JEE Advanced 2023 Paper 2 · Q09 · Differential Equations

Question

For $x \in \mathbb{R}$, let $y(x)$ be a solution of the differential equation $(x^2 - 5)\dfrac{dy}{dx} - 2xy = -2x(x^2 - 5)^2$ such that $y(2) = 7$. Then the maximum value of the function $y(x)$ is ___.
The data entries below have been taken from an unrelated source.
-- ==== Sys2Proof/Laws/Requests.lean ====
section
/-! SUPPORT. Sys2Proof/Laws/Requests.lean: what every request does around its owning block (R160, R161): a good frame changes its
own port alone, and a request is the owning block's action on the state that heard the frame, with the reply given. -/

namespace Sys2Proof.Machine

open Sys2Proof

/-! ## A good frame -/

@[simp] theorem hear_vols (l : Link) (s : State) : (hear l s).vols = s.vols := rfl
@[simp] theorem hear_gates (l : Link) (s : State) : (hear l s).gates = s.gates := rfl
@[simp] theorem hear_pec (l : Link) (s : State) : (hear l s).pec = s.pec := rfl
@[simp] theorem hear_rma (l : Link) (s : State) : (hear l s).rma = s.rma := rfl
@[simp] theorem hear_gat (l : Link) (s : State) : (hear l s).gat = s.gat := rfl
@[simp] theorem hear_hlm (l : Link) (s : State) : (hear l s).hlm = s.hlm := rfl
@[simp] theorem hear_fru (l : Link) (s : State) : (hear l s).fru = s.fru := rfl
@[simp] theorem hear_dbc (l : Link) (s : State) : (hear l s).dbc = s.dbc := rfl
@[simp] theorem hear_reu (l : Link) (s : State) : (hear l s).reu = s.reu := rfl
@[simp] theorem hear_tiu (l : Link) (s : State) : (hear l s).tiu = s.tiu := rfl
@[simp] theorem hear_flu (l : Link) (s : State) : (hear l s).flu = s.flu := rfl
@[simp] theorem hear_cfg (l : Link) (s : State) : (hear l s).cfg = s.cfg := rfl
@[simp] theorem hear_base (l : Link) (s : State) : (hear l s).base = s.base := rfl
@[simp] theorem hear_outbox (l : Link) (s : State) : (hear l s).outbox = s.outbox := rfl
@[simp] theorem hear_pending (l : Link) (s : State) : (hear l s).pending = s.pending := rfl
@[simp] theorem hear_vol (l : Link) (s : State) (v : Volume) : (hear l s).vol v = s.vol v := rfl
@[simp] theorem hear_reuOf (l : Link) (s : State) (c : Chamber) : (hear l s).reuOf c = s.reuOf c := rfl
@[simp] theorem hear_detector (l : Link) (s : State) (c : Chamber) : (hear l s).detector c = s.detector c := rfl
@[simp] theorem hear_gauge (l : Link) (s : State) (g : Gauge) : (hear l s).gauge g = s.gauge g := rfl
@[simp] theorem hear_row (l : Link) (s : State) (c : Chamber) (k : Chan) : (hear l s).row c k = s.row c k := rfl
@[simp] theorem hear_gen (l : Link) (s : State) (c : Chamber) (k : Chan) : (hear l s).gen c k = s.gen c k := rfl
@[simp] theorem hear_device (l : Link) (s : State) (d : Device) : (hear l s).device d = s.device d := rfl
@[simp] theorem hear_check (l : Link) (s : State) (c : Chamber) (k : Chan) : (hear l s).check c k = s.check c k := rfl
@[simp] theorem hear_fn (l : Link) (s : State) (f : InputFn) : (hear l s).fn f = s.fn f := rfl
@[simp] theorem hear_items (l : Link) (s : State) : (hear l s).items = s.items := rfl
@[simp] theorem hear_fitted (l : Link) (s : State) (v : Volume) : (hear l s).fitted v = s.fitted v := rfl
@[simp] theorem hear_capacity (l : Link) (s : State) (v : Volume) : (hear l s).capacity v = s.capacity v := rfl
@[simp] theorem hear_startDepth (l : Link) (s : State) (v : Volume) : (hear l s).startDepth v = s.startDepth v := rfl
@[simp] theorem hear_source (l : Link) (s : State) (c : Chamber) (k : Chan) : (hear l s).source c k = s.source c k := rfl
@[simp] theorem hear_fullScale (l : Link) (s : State) (c : Chamber) (k : Chan) : (hear l s).fullScale c k = s.fullScale c k := rfl
@[simp] theorem hear_code_opt (l : Link) (s : State) (g : Gauge) : (hear l s).code? g = s.code? g := rfl
@[simp] theorem hear_gateOpen (l : Link) (s : State) (v : Volume) : (hear l s).gateOpen v = s.gateOpen v := rfl
@[simp] theorem hear_hasCommitment (l : Link) (s : State) (c : Chamber) : (hear l s).hasCommitment c = s.hasCommitment c := rfl
@[simp] theorem hear_permit (l : Link) (s : State) (c : Chamber) : (hear l s).permit c = s.permit c := rfl
@[simp] theorem hear_stored (l : Link) (s : State) : (hear l s).stored = s.stored := rfl

@[simp] theorem hear_port_self (l : Link) (s : State) : (hear l s).port l = (s.port l).hear s.cfg.serving :=
  State.port_modPort_self s l _

@[simp] theorem hear_port_ne (l m : Link) (s : State) (h : m ≠ l) : (hear l s).port m = s.port m :=
  State.port_modPort_ne s l m _ h

/-! ## A request -/

/-- A request is its owning block's action on the state that heard the frame, with the reply given on its link. -/
theorem request_eq (l : Link) (tag : Byte) (req : Request) (s : State) :
    request l tag req s = answered l tag req (take l req (hear l s)).2 (take l req (hear l s)).1 := rfl

/-- A request of right form is served by its owning block. -/
theorem take_of_formed (l : Link) (req : Request) (s : State) (h : req.fits = true) (k : req.formed = true) :
    take l req s = serve l req s := by
  simp [take, h, k]

/-- A request of wrong form is refused FORMAT and changes nothing. -/
theorem take_of_not_formed (l : Link) (req : Request) (s : State) (h : (req.fits && req.formed) = false) :
    take l req s = (s, refuse .format) := by
  simp [take, h]

/-! ## The checks of a request's volume (R38) -/

theorem volumeCheck_range (l : Link) (n : Nat) (s : State) (h : Volume.ofNum n = none) :
    volumeCheck l n s = .error .range := by
  simp [volumeCheck, h]

theorem volumeCheck_notFitted (l : Link) (n : Nat) (v : Volume) (s : State) (h : Volume.ofNum n = some v)
    (k : s.fitted v = false) : volumeCheck l n s = .error .notFitted := by
  simp [volumeCheck, h, k]

theorem volumeCheck_owner (l : Link) (n : Nat) (v : Volume) (s : State) (h : Volume.ofNum n = some v)
    (k : s.fitted v = true) (o : v.master ≠ l) : volumeCheck l n s = .error .owner := by
  simp [volumeCheck, h, k, o]

theorem volumeCheck_ok (l : Link) (n : Nat) (v : Volume) (s : State) (h : Volume.ofNum n = some v)
    (k : s.fitted v = true) (o : v.master = l) : volumeCheck l n s = .ok v := by
  simp [volumeCheck, h, k, o]

/-! ## Configuration items -/

/-- Item numbers are 1 to 37, and no index of an item is above 45 (Table 11-1). -/
theorem Items.get?_bounds {t : Items} {i x : Nat} {y : Int} (h : t.get? i x = some y) : i < 38 ∧ x < 46 := by
  have big : ∀ n, Gauge.ofNum (n + 46) = none ∧ Volume.ofNum (n + 46) = none ∧ Turbo.ofNum (n + 46) = none
      ∧ Chamber.ofNum (n + 46) = none ∧ Link.ofNum (n + 46) = none ∧ channelOfNum (n + 46) = none := by
    intro n
    refine ⟨rfl, rfl, rfl, rfl, rfl, ?_⟩
    obtain ⟨m, hm⟩ := Nat.exists_eq_add_of_le (show 5 ≤ (n + 46 + 5) / 6 by omega)
    have : Chamber.ofNum ((n + 46 + 5) / 6) = none := by rw [hm, Nat.add_comm]; rfl
    simp [channelOfNum, this]
  refine ⟨?_, ?_⟩
  · by_contra hi
    obtain ⟨n, rfl⟩ := Nat.exists_eq_add_of_le (Nat.le_of_not_lt hi)
    rw [Nat.add_comm] at h
    exact absurd h (by simp [Items.get?])
  · by_contra hx
    obtain ⟨n, rfl⟩ := Nat.exists_eq_add_of_le (Nat.le_of_not_lt hx)
    rw [Nat.add_comm] at h
    obtain ⟨h1, h2, h3, h4, h5, h6⟩ := big n
    unfold Items.get? at h
    split at h <;> simp [h1, h2, h3, h4, h5, h6, placeValue, globalValue] at h

end Sys2Proof.Machine
end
SolveKar AI · Accepted Answer

Rewrite as $\dfrac{dy}{dx} - \dfrac{2x}{x^2-5}y = -2x(x^2-5)$. Integrating factor: $e^{-\int 2x/(x^2-5)\,dx} = 1/|x^2-5|$. Solution (for $x^2 < 5$): $y/(5-x^2) = \int 2x\,dx + C = x^2 + C$, so $y = (x^2+C)(5-x^2)$. Using $y(2) = 7$: $(4+C)(1) = 7 \Rightarrow C = 3$. Therefore $y = (x^2+3)(5-x^2) = -x^4 + 2x^2 + 15$. $dy/dx = -4x^3 + 4x = -4x(x^2-1) = 0 \Rightarrow x = 0, \pm 1$. At $x = \pm 1$: $y = 4\cdot 4 = 16$ (maximum).